# Work task
Nothing but the lines below between the line holding "arm : psrT p = false" and the line holding "SPSRs alone. -/", inclusive, should appear in the answer, each set down exactly.
··· Task data
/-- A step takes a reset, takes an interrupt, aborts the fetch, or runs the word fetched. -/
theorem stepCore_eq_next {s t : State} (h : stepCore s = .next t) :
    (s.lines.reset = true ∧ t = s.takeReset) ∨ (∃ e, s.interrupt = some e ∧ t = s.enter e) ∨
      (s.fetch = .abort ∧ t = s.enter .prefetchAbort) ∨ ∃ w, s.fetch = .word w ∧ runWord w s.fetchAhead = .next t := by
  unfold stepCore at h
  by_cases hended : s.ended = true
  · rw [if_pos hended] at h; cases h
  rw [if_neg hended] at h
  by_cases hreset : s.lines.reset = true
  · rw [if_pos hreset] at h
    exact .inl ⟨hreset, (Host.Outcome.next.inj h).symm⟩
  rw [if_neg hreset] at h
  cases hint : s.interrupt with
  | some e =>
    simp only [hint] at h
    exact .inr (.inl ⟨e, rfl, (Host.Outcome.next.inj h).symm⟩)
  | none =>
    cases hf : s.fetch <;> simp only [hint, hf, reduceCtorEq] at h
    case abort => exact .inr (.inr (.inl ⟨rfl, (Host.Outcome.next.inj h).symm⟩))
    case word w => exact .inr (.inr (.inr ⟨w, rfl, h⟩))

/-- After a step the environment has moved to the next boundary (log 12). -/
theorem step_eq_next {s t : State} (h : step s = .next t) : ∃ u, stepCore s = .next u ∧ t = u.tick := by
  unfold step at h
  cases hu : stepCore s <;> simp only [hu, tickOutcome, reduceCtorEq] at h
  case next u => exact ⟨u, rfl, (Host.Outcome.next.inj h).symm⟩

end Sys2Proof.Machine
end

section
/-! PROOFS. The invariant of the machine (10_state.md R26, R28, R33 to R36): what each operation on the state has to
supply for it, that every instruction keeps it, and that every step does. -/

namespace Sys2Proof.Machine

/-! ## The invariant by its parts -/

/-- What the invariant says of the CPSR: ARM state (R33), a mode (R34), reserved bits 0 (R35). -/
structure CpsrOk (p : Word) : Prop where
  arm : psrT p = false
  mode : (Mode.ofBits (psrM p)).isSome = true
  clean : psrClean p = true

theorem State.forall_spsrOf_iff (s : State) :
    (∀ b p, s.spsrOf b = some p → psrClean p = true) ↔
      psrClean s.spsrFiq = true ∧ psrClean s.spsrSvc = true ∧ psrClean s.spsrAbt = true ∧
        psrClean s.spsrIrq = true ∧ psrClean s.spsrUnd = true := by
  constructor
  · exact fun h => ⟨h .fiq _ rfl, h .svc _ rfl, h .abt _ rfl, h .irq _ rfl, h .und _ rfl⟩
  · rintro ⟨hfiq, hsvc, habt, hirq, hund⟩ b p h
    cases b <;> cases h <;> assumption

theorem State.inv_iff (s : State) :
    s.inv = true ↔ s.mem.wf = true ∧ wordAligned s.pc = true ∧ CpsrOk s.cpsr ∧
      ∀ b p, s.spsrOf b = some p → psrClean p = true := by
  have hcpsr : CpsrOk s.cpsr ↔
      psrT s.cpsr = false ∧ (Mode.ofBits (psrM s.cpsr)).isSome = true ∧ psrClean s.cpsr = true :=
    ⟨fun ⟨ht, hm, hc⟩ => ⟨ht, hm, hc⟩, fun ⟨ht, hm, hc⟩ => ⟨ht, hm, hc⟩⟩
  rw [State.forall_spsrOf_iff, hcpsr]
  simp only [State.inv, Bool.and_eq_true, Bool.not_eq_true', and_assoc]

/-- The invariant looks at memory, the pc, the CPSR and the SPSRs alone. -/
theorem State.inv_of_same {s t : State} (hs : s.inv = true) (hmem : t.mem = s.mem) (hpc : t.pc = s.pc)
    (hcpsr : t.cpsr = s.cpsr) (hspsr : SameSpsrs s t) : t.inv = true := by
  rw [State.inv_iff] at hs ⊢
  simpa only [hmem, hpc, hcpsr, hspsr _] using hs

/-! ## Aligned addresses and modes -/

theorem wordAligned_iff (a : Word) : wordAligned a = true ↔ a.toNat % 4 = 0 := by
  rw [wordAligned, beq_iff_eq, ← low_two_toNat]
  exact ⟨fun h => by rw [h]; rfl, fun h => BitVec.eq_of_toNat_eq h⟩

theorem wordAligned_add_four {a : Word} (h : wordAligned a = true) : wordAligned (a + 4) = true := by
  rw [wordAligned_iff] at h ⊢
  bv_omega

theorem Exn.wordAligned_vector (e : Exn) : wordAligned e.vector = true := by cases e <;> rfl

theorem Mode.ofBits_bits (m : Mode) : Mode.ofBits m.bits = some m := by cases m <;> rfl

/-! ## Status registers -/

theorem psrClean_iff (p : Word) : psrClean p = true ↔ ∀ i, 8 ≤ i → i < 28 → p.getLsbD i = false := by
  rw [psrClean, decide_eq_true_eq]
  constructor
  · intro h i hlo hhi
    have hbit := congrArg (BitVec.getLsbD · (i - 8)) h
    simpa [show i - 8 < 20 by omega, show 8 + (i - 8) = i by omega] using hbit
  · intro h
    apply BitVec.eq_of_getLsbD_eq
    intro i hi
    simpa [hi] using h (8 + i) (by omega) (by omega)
······
··· Task data
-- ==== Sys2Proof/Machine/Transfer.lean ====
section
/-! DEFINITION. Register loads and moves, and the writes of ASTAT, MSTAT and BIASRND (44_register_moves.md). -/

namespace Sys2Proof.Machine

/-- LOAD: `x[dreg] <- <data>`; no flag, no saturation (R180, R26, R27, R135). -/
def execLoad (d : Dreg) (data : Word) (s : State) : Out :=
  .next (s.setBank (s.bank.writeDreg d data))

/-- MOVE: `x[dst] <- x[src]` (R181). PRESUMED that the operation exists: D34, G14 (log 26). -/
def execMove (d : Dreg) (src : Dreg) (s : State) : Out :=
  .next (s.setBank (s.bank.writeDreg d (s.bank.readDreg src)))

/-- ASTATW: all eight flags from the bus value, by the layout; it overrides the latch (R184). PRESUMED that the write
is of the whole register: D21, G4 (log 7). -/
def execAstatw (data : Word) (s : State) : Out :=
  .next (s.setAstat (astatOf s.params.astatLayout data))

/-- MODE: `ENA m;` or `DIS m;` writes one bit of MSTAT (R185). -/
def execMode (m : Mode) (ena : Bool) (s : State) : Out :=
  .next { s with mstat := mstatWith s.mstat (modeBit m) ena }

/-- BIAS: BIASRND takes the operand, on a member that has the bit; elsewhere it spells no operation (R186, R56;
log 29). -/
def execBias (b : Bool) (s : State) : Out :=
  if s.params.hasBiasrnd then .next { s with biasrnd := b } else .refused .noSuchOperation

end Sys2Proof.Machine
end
······
# Written response
  arm : psrT p = false
  mode : (Mode.ofBits (psrM p)).isSome = true
  clean : psrClean p = true

theorem State.forall_spsrOf_iff (s : State) :
    (∀ b p, s.spsrOf b = some p → psrClean p = true) ↔
      psrClean s.spsrFiq = true ∧ psrClean s.spsrSvc = true ∧ psrClean s.spsrAbt = true ∧
        psrClean s.spsrIrq = true ∧ psrClean s.spsrUnd = true := by
  constructor
  · exact fun h => ⟨h .fiq _ rfl, h .svc _ rfl, h .abt _ rfl, h .irq _ rfl, h .und _ rfl⟩
  · rintro ⟨hfiq, hsvc, habt, hirq, hund⟩ b p h
    cases b <;> cases h <;> assumption

theorem State.inv_iff (s : State) :
    s.inv = true ↔ s.mem.wf = true ∧ wordAligned s.pc = true ∧ CpsrOk s.cpsr ∧
      ∀ b p, s.spsrOf b = some p → psrClean p = true := by
  have hcpsr : CpsrOk s.cpsr ↔
      psrT s.cpsr = false ∧ (Mode.ofBits (psrM s.cpsr)).isSome = true ∧ psrClean s.cpsr = true :=
    ⟨fun ⟨ht, hm, hc⟩ => ⟨ht, hm, hc⟩, fun ⟨ht, hm, hc⟩ => ⟨ht, hm, hc⟩⟩
  rw [State.forall_spsrOf_iff, hcpsr]
  simp only [State.inv, Bool.and_eq_true, Bool.not_eq_true', and_assoc]

/-- The invariant looks at memory, the pc, the CPSR and the SPSRs alone. -/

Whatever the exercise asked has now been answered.